Some distributors announced they would refuse to honor the price caps. But Wal-Mart, by far the largest retailer in Mexico, began selling tortillas at three-fourths to one-half the price of others, sparking fears that its actions will wipe out even more small distributors than it already has.
Environmental groups pointed out the danger of genetically modified imported grain.
From the early 1980s, the Mexican government of the Institutional Revolutionary Party (PRI) turned sharply away from long-standing policies of protectionism toward neoliberalism - free trade, privatization and public austerity. Such policies were followed by PRI presidents until 2000, and intensified by PANista Presidents Fox (2000-2006) and Calderon.
Under NAFTA, the Mexican government hoped to attract foreign industrial investment and to expand its exports of fruits and vegetables to the U.S. and Canada, while moving farmers away from grain farming, which, in line with the classical economic theories of David Ricardo, Mexico "should not" be doing because the geography and climate of the U.S. and south-central Canada are better suited to this than Mexico's.
This all went awry the first day that NAFTA came into force: Jan. 1, 1994, when Native American peasants in Chiapas rose in armed rebellion, claiming that NAFTA would destroy their communities. The PRI's presidential candidate, Luis Donaldo Colosio, was assassinated in February (an event unconnected with the Chiapas rebellion). This set off a chain of events involving devaluation, disinvestment and capital flight, which nearly collapsed the Mexican fiscal house of cards.
To rescue U.S. investors, the Clinton administration organized a $50 billion loan with conditions that led then-President Zedillo to greatly speed up the pace of implementing neoliberal policies.

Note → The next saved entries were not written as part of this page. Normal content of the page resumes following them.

-- ==== Sys2Proof/Tests/Slice0.lean ====
section
/-! SUPPORT. Our own tests: terms that the form check refuses, words of every family written out from the encoding tables of
spec/10_encoding_tables.md, and for every statement of the certificate a small state that meets its hypotheses. -/

namespace Sys2Proof.Tests

open Sys2Proof.Machine

set_option Elab.async false

/-! ### Small states -/

/-- A hart on core (0, 0), with the default partition word: 2,048 slots, 8 tiles, 4,096 scratchpad rows. -/
def hart1 : Hart := { Hart.vacant with status := .running, hid := 1 }

/-- One hart and no job. -/
def bare : State := { State.reset with hart := hart1, nextHid := 2 }

/-- The hart with these x registers. -/
def State.xs (s : State) (l : List (Nat × Word)) : State := { s with hart := { s.hart with x := l } }

/-- The hart with this `vtype` and `vl`. -/
def State.vec (s : State) (ty : Nat) (n : Nat) : State := { s with hart := { s.hart with vtype := BitVec.ofNat 64 ty, vl := n } }

/-- Page tables at 0x10000: the virtual addresses below 1 GiB are the same physical addresses, those of the next 1 GiB are the host window; every page may
be read, written and fetched, and is non-secure. -/
def tables : List Host.Cell :=
  [(0x10000, 0x01), (0x10001, 0x10), (0x10002, 0x01), (0x11000, 0x01), (0x11001, 0x20), (0x11002, 0x01), (0x12000, 0x0f),
   (0x12008, 0x0f), (0x1200e, 0x08)]

/-- A running phase on cluster 0. -/
def phase1 : Phase := ⟨false, 12, 1, 0, 0, 1, .running, true⟩

/-- The launch block of one hart at 0x1000. -/
def block1 : LaunchBlock := ⟨0x1000, 7, 1, 0, false, false, 0x04008040, [noHandle, noHandle, noHandle, noHandle]⟩

/-- The running launch 0 of one hart, placed. -/
def launch1 : Launch := ⟨0, block1, none, 0, 0, 1, .running, 1, false, 1, [], [], 0, []⟩

/-- A job with one phase and one launch. -/
def job1 : Job := ⟨false, false, 0x10000, 0, 0xffff, 0x2000, 0, [phase1], 0, 1, .running, [launch1], [], []⟩

/-- A job slot with partition 1 on cluster 0, whose memory below 1 GiB is one non-secure region. -/
def slot1 : JobSlot := { JobSlot.empty with st := 2, part := 1, clus := 1, regions := [⟨true, false, 0, 0x3fff⟩], job := some job1 }

/-- One hart of a running job with page tables. -/
def paged : State := { bare with
  mem := tables, readyReg := 0xffff
  slots := [slot1, JobSlot.empty, JobSlot.empty, JobSlot.empty, JobSlot.empty, JobSlot.empty] }

/-- The job of `paged` with other fields. -/
def State.withJob1 (s : State) (j : Job) : State := { s with
  slots := [{ slot1 with job := some j }, JobSlot.empty, JobSlot.empty, JobSlot.empty, JobSlot.empty, JobSlot.empty] }

/-- A second hart of the same launch, with number 1. -/
def hart2 : Hart := { hart1 with hid := 2, lcore := 1, core := 1 }

/-- The launch of `launch1` as a gang of two. -/
def gangLaunch : Launch := { launch1 with block := { block1 with gang := true, harts := 2 }, counter := 2, unplaced := 2 }

/-- Two harts of a gang launch, on two cores of one cluster. -/
def gang : State := { State.withJob1 paged { job1 with launches := [gangLaunch] } with others := [hart2] }

/-- The address of a byte of the hart's own scratchpad as a register value. -/
def own (off : Nat) : Word := BitVec.ofNat 64 (ownAddr off)

/-- The address of a byte of hart 1's scratchpad, as a peer. -/
def peer1 (off : Nat) : Word := BitVec.ofNat 64 (0xffffffffe0200000 + off)

theorem fresh_of_xlat {s : State} (h : s.xlat = []) : s.fresh := by
  intro a
  simp [State.stale, State.staleIn, h]

/-- A translation that the kernel evaluates. -/
def givesPhys (s : State) (va perm pa leaf : Nat) : Bool := match s.translate s.hart.slot va perm with
  | .ok (p, l) => p = pa && l = leaf
  | .error _ => false

theorem translates_of {s : State} {va perm pa leaf : Nat} (h : givesPhys s va perm pa leaf = true) :
    s.translate s.hart.slot va perm = .ok (pa, leaf) := by
  unfold givesPhys at h
  split at h
  · rename_i p l he
    simp only [Bool.and_eq_true, decide_eq_true_eq] at h
    rw [he, h.1, h.2]
  · simp at h

/-! ### Base instructions -/

theorem test_IntegerResults_value :
    intResult (State.xs bare [(5, 0xffffffffffffffff), (6, 2)]).hart (.mulhsu 31 5 6) = some (31, 0xffffffffffffffff) := by decide
theorem test_IntegerResults_x0 : intResult bare.hart (.addi 0 5 (-1)) = some (0, 0xffffffffffffffff) := by decide
theorem test_IntegerResults_division : divisionOf (.remw 0 6 7) = some (0, 6, 7, true, 32, true) := rfl
theorem test_divisionValue_overflow : divisionValue true 64 false 0x8000000000000000 0xffffffffffffffff = 0x8000000000000000 := by decide
theorem test_divisionValue_zero : divisionValue false 32 true 0x180000000 0 = 0xffffffff80000000 := by decide

theorem test_Transfers_taken : transferOf (State.xs bare [(5, 0x101)]).hart (.jalr 1 5 3) = some (1, 0x104) ∧ (0x104 : Word).toNat % 4 = 0 := by decide
theorem test_Transfers_not_taken : branchOf bare.hart (.bne 0 0 8) = some (false, 8) := by decide
theorem test_Transfers_misaligned : transferOf bare.hart (.jal 0 6) = some (0, 6) ∧ (6 : Word).toNat % 4 ≠ 0 ∧ bare.hart.plain :=
  ⟨by decide, by decide, by decide, by decide, by decide⟩

theorem test_LoadResults_own : let s := State.xs bare [(6, own 0xffff8)]
    loadOf s.hart (.ld 0 6 0) = some (0, own 0xffff8, 8, true) ∧ s.hart.engine = [] ∧ s.loads true (own 0xffff8).toNat 8 0 :=
  ⟨by decide, rfl, by decide, .inl ⟨0xffff8, rfl, ⟨by decide, by decide⟩, by decide⟩⟩
theorem test_LoadResults_memory : let s := State.xs paged [(6, 0x10000)]
    loadOf s.hart (.lhu 5 6 0) = some (5, 0x10000, 2, false) ∧ s.hart.engine = [] ∧ s.loads true 0x10000 2 0x1001 :=
  ⟨by decide, rfl, by decide, .inr (.inl ⟨0x10000, ⟨rfl, ⟨15, translates_of (by decide +kernel)⟩, rfl⟩, rfl, by decide +kernel⟩)⟩
theorem test_LoadResults_peer : let s := State.xs gang [(6, peer1 4)]
    loadOf s.hart (.ldaq 5 6 2 1) = some (5, peer1 4, 4, false) ∧ s.hart.engine = [] ∧ s.loads true (peer1 4).toNat 4 0 :=
  ⟨by decide, rfl, by decide, .inr (.inr ⟨rfl, 1, 4, hart2, rfl, by decide +kernel, rfl, ⟨by decide, by decide⟩, by decide⟩)⟩
theorem test_LoadResults_misaligned :
    loadOf bare.hart (.lh 5 0 1) = some (5, 1, 2, true) ∧ 2 ≤ 8 ∧ (1 : Word).toNat % 2 ≠ 0 ∧ bare.hart.engine = [] ∧ bare.hart.plain :=
  ⟨by decide, by decide, by decide, rfl, by decide, by decide, by decide⟩

theorem storable_own {s : State} {ws : List (Nat × List Byte)} (he : s.hart.engine = []) (hf : s.fresh)
    (h : ∀ w ∈ ws, w.1 % w.2.length = 0 ∧ ∃ off, s.storeTarget w.1 = some (true, off) ∧ s.hart.scratchOk off w.2.length = true) : s.storable ws := by
  have hp : s.physStores ws = [] := by
    simp only [State.physStores, List.filterMap_eq_nil_iff]
    intro w hw
    obtain ⟨_, off, ho, _⟩ := h w hw
    simp [ho]
  refine ⟨he, fun _ => hf, fun w hw => (h w hw).1, ?_, ?_, ?_, ?_⟩
  · intro w hw off ho
    obtain ⟨_, off', ho', hs⟩ := h w hw
    rw [ho'] at ho
    cases ho
    exact hs
  · intro w hw pa hpa
    obtain ⟨_, off, ho, _⟩ := h w hw
    simp [ho] at hpa
  · intro w hw hn
    obtain ⟨_, off, ho, _⟩ := h w hw
    simp [ho] at hn
  · left
    simp [hp]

The results have been devastating. The government agency that used to buy 20 percent of the Mexican maize crop at a subsidized price to sell cheaply to the poor was dismantled. Neither the export-oriented crop farming nor foreign-owned factories were able to absorb the displaced grain farmers. Mexican real wages dropped drastically to less than half their 1994 value, and many businesses went broke.
As a result, economically displaced Mexicans have poured into the 'informal' economy and over the border to the U.S.
Free-trade ideologues blame the rise in maize prices on the diversion of large amounts of the U.S. harvest into ethanol. But the left, unions and farmers claim that there is also massive hoarding and speculation by big Mexican and international monopolies such as Cargill and the giant Mexican conglomerate Gruma, which is 27 percent owned by Archer-Daniels-Midland. In 2006, Cargill bought 600,000 metric tons of white maize at 1,650 pesos per metric ton at midyear and sold it in the Mexico City area for 3,500 pesos per metric ton at the end of the year.
This situation has fueled hikes in other food prices, too. And in 2008, all protective tariffs on maize and other foods, such as chickens, are supposed to disappear. Protests will only grow if massive inflation of food prices is going to make the poor majority in Mexico even poorer.
Mexico's farmers and working-class consumers have often been played off against each other in the past, but the common enemy of U.S.-inspired neoliberalism is now bringing them together.